_About this task_: Below are the data; count the lines with the string "peripheral" in them and give that number only.

_Study material_:
theorem execTxstr_engineStep {a : Word} (h : execTxstr a s = .next t) :
    ∃ u, s.Accesses .txstr u ∧ s.EngineStep .txstr u t := by
  unfold execTxstr at h
  split at h <;> obtain rfl := Host.Outcome.next.inj h
  next => exact ⟨s, .none, readStringByte_engineStep s s.dp⟩
  next => exact ⟨s, .none, (State.SameLine.refl s).stepSendPoll⟩
  next hph =>
    exact ⟨_, .sends (seq_of_phaseIn s hph nofun), ((State.SameLine.refl s.sendWrite).withDp _).stepGoto trivial⟩
  next => exact ⟨s, .none, readStringByte_engineStep s _⟩

theorem applyLine_engineStep (h : s.SameLine t) (act : LineAct) (s₀ : State) :
    s₀.EngineStep .rdline s (t.applyLine act) := by
  cases act with
  | terminate => exact h.stepGoto trivial
  | erase => exact (h.withDp _).stepGoto trivial
  | store => exact h.stepGoto trivial
  | drop => exact h.stepGoto trivial

theorem storeLineChar_engineStep (s : State) : s.EngineStep .rdline s s.storeLineChar := by
  rcases storeLineChar_cases s with ⟨-, h⟩ | ⟨-, h⟩ <;> rw [h]
  · exact engineStep_raise s s.dp _
  · have hstore : s.SameLine (s.record (.memWr s.dp.lineAddr s.dp.ch)) :=
      (State.SameLine.refl s).record ⟨rfl, rfl, rfl, rfl⟩
    exact ((hstore.withMem _).withDp _).stepGoto trivial

theorem terminateLine_engineStep (s : State) : s.EngineStep .rdline s s.terminateLine := by
  rcases terminateLine_cases s with ⟨-, h⟩ | ⟨-, h⟩ <;> rw [h]
  · exact engineStep_raise s s.dp _
  · have hstore : s.SameLine ({ s with mem := Memory.write s.dp.lineAddr.toNat charNUL s.mem } : State) :=
      (State.SameLine.refl s).withMem _
    exact (hstore.record ⟨rfl, rfl, rfl, rfl⟩).stepComplete none

theorem execRdline_engineStep {a : Word} {max : Half} (h : execRdline a max s = .next t) :
    ∃ u, s.Accesses .rdline u ∧ s.EngineStep .rdline u t := by
  unfold execRdline at h
  split at h <;> obtain rfl := Host.Outcome.next.inj h
  next => exact ⟨s, .none, (State.SameLine.refl s).stepRecvPoll⟩
  next hph =>
    exact ⟨_, .receives (seq_of_phaseIn s hph nofun), applyLine_engineStep (State.SameLine.refl _) _ s⟩
  next => exact ⟨s, .none, storeLineChar_engineStep s⟩
  next => exact ⟨s, .none, terminateLine_engineStep s⟩
  next => exact ⟨s, .none, (State.SameLine.refl s).stepSendPoll⟩
  next hph => exact ⟨_, .sends (seq_of_phaseIn s hph nofun), (State.SameLine.refl _).stepGoto trivial⟩
  next => exact ⟨s, .none, ((State.SameLine.refl s).withDp _).stepRecvPoll⟩

/-- One engine step makes at most one access of the peripheral that changes it, and comes to a DR access only
after its poll, whatever SEQ holds. -/
theorem exec_engineStep {i : Instr} (hok : s.cfg.ok = true) (h : exec i s = .next t) :
    ∃ u, s.Accesses i.op u ∧ s.EngineStep i.op u t := by
  cases i with
  | init => exact execInit_engineStep hok h
  | rxchar => exact execRxchar_engineStep h
  | txchar c => exact execTxchar_engineStep h
  | txstr a => exact execTxstr_engineStep h
  | decdec => exact Host.Outcome.next.inj h ▸ decoderStep_engineStep s .decdec _ _
  | encdec n => exact Host.Outcome.next.inj h ▸ encoderStep_engineStep s .encdec _ _ n
  | dechex => exact Host.Outcome.next.inj h ▸ decoderStep_engineStep s .dechex _ _
  | enchex n => exact Host.Outcome.next.inj h ▸ encoderStep_engineStep s .enchex _ _ n
  | rdline a max => exact execRdline_engineStep h

end Commands

end Sys2Proof.Machine
end

section
/-! PROOF. The FIFOs along every step (spec/40_register_interface.md R103, R104, R110, R111, R115, R116): their
depth, the DR accesses that their polls prepare, and the order of the characters through them. -/

namespace Sys2Proof.Machine

/-! ### The accesses of the peripheral, on the FIFOs and the line -/

section Accesses

variable {s t u : State} {op : Op} {p : InitPos} {r : Reg} {x : Word}

@[simp] theorem recvRead_trace (s : State) :
    s.recvRead.trace = .busRd (s.cfg.addr .dr) (s.busRead .dr).1 :: s.trace := busRead_trace .dr s

/-- RECV's last step receives the byte it latches (R108, R125). -/
theorem recvRead_received (s : State) : s.recvRead.received = s.received ++ [s.drByte] := by
  rw [received_of_trace_cons (recvRead_trace s) (recvRead_cfg s), Event.receivedChar, if_pos rfl, drByte_eq]
  rfl

theorem recvRead_sent (s : State) : s.recvRead.sent = s.sent :=
  sent_of_silent (recvRead_trace s) (recvRead_cfg s) rfl

theorem recvRead_arrived (s : State) : s.recvRead.arrived = s.arrived := by
  rw [arrived_of_trace_cons (recvRead_trace s)]
  exact List.append_nil _

theorem recvRead_terminal (s : State) : s.recvRead.terminal = s.terminal := by
  rw [terminal_of_trace_cons (recvRead_trace s)]
  exact List.append_nil _

theorem sendWrite_received (s : State) : s.sendWrite.received = s.received :=
  received_of_silent (sendWrite_trace s) (sendWrite_cfg s) rfl

theorem sendWrite_arrived (s : State) : s.sendWrite.arrived = s.arrived := by
  rw [arrived_of_trace_cons (sendWrite_trace s)]
  exact List.append_nil _

theorem sendWrite_terminal (s : State) : s.sendWrite.terminal = s.terminal := by
  rw [terminal_of_trace_cons (sendWrite_trace s)]
  exact List.append_nil _

/-- SEND's DR write changes nothing of the peripheral but TXQ, to which it appends CH or nothing (R104). -/
theorem sendWrite_per (s : State) :
    (s.per.txq.length < s.depth ∧ s.sendWrite.per = { s.per with txq := s.per.txq ++ [s.dp.ch] }) ∨
    (¬ s.per.txq.length < s.depth ∧ s.sendWrite.per = s.per) := by
  by_cases h : s.per.txq.length < s.depth
  · exact .inl ⟨h, by rw [sendWrite_room h]; rfl⟩
  · exact .inr ⟨h, by rw [State.sendWrite, busWrite_dr_full h]; rfl⟩

/-- A write of INIT sends and receives nothing (R71, R125). -/
theorem busWrite_line (hok : s.cfg.ok = true) (hdr : r ≠ .dr) :
    (s.busWrite r x).sent = s.sent ∧ (s.busWrite r x).received = s.received ∧
    (s.busWrite r x).arrived = s.arrived ∧ (s.busWrite r x).terminal = s.terminal := by
  have hsilent := busWr_silent (addr_ne_addr_dr hok hdr) x
  refine ⟨sent_of_silent (busWrite_trace r x s) (busWrite_cfg r x s) hsilent.sent,
    received_of_silent (busWrite_trace r x s) (busWrite_cfg r x s) hsilent.received, ?_, ?_⟩
  · rw [arrived_of_trace_cons (busWrite_trace r x s)]
    exact List.append_nil _
  · rw [terminal_of_trace_cons (busWrite_trace r x s)]
    exact List.append_nil _

/-- The writes of INIT that may flush the FIFOs are those `State.flushing` names (R115). -/
theorem initWrites_reconfigures (hw : s.initWrites p = some (r, x)) (h : s.per.reconfigures r x = true) :
    p = .wrLcrh ∨ (p = .wrCtlOff ∧ s.per.uarten = true) ∨ (p = .wrCtlOn ∧ s.per.uarten = false) := by
  cases p <;> cases hw <;> simp_all [Periph.reconfigures]

/-- Where a write of INIT finds nothing to flush in a FIFO, it leaves that FIFO alone (R115). -/
theorem initWrite_keeps_fifos (hturn : s.turn = .engine) (hfault : s.fault = none)
    (hseq : s.seq = .run .init (.init p)) (hw : s.takeTurn.initWrites p = some (r, x)) :
    ((s.flushing → s.per.rxq = []) → (s.takeTurn.busWrite r x).per.rxq = s.per.rxq) ∧
    ((s.flushing → s.per.txq = []) → (s.takeTurn.busWrite r x).per.txq = s.per.txq) := by
  obtain ⟨q, q', hper, hq, hq', hkept⟩ := busWrite_per (initWrites_register hw).1 x s.takeTurn
  rw [hper]
  cases hre : s.per.reconfigures r x with
  | false =>
    obtain ⟨rfl, rfl⟩ := hkept hre
    exact ⟨fun _ => rfl, fun _ => rfl⟩
  | true =>
    have hflushing : s.flushing := ⟨hturn, hfault, p, hseq, initWrites_reconfigures hw hre⟩
    exact ⟨fun h => hq.elim id (·.trans (h hflushing).symm), fun h => hq'.elim id (·.trans (h hflushing).symm)⟩

end Accesses

/-! ### The effective depth (R116) -/

section Depth

variable {s t u : State} {op : Op}

theorem depth_congr (hfen : t.per.fen = s.per.fen) (hcfg : t.cfg = s.cfg) : t.depth = s.depth := by
  rw [State.depth, State.depth, hfen, hcfg]

/-- FIFO_DEPTH is at least 1, so a step that does not clear FEN does not make the FIFOs shallower. -/
theorem depth_le_of_fen (hfen : s.per.fen = true → t.per.fen = true) (hcfg : t.cfg = s.cfg) : s.depth ≤ t.depth := by
  have hpos := s.cfg.fifoDepth.pos
  rw [State.depth, State.depth, hcfg]
  split
  next hon => rw [if_pos (hfen hon)]
  next => split <;> omega

theorem depth_pos (s : State) : 0 < s.depth := by
  have hpos := s.cfg.fifoDepth.pos
  rw [State.depth]
  split <;> omega

theorem State.SameLine.depth (h : s.SameLine t) : t.depth = s.depth := depth_congr (by rw [h.per]) h.cfg

/-- Of the accesses only the write of LCRH reaches FEN, and it sets it (R131, R133). -/
theorem State.Accesses.depth_le (h : s.Accesses op u) : s.depth ≤ u.depth := by
  cases h with
  | none => exact le_rfl
  | receives => exact depth_le_of_fen (by simp [Periph.fen]) (recvRead_cfg s)
  | sends =>
    refine depth_le_of_fen ?_ (sendWrite_cfg s)
    rcases sendWrite_per s with ⟨-, h⟩ | ⟨-, h⟩ <;> rw [h] <;> exact id
  | configures p r x _ _ hw =>
    obtain ⟨hdr, hlcrh⟩ := initWrites_register hw
    obtain ⟨q, q', hper, -⟩ := busWrite_per hdr x s
    refine depth_le_of_fen (fun hfen => ?_) (busWrite_cfg r x s)
    rw [hper]
    cases r with
    | lcrh => simp [hlcrh rfl, Periph.store, Periph.fen, lcrhVal]
    | _ => exact hfen

/-- A turn of the line environment leaves the depth and, but for one character that leaves it, TXQ alone. -/
theorem lineStep_txq (e : LineStep) (s : State) :
    (s.lineStep e).depth = s.depth ∧ (s.lineStep e).per.txq.length ≤ s.per.txq.length := by
  rcases lineStep_cases e s with h | ⟨b, -, -, -, h⟩ | ⟨b, rest, -, -, hq, h⟩ | ⟨-, -, h⟩ <;> rw [h]
  · exact ⟨rfl, le_rfl⟩
  · exact ⟨rfl, le_rfl⟩
  · exact ⟨rfl, by simp [hq]⟩
  · exact ⟨rfl, le_rfl⟩

theorem issue_depth (w : Command) (s : State) : (s.issue w).depth = s.depth := by
  obtain ⟨-, -, hper, -, hcfg⟩ := issue_frame w s
  exact depth_congr (by rw [hper]) hcfg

_Result for this task_: 3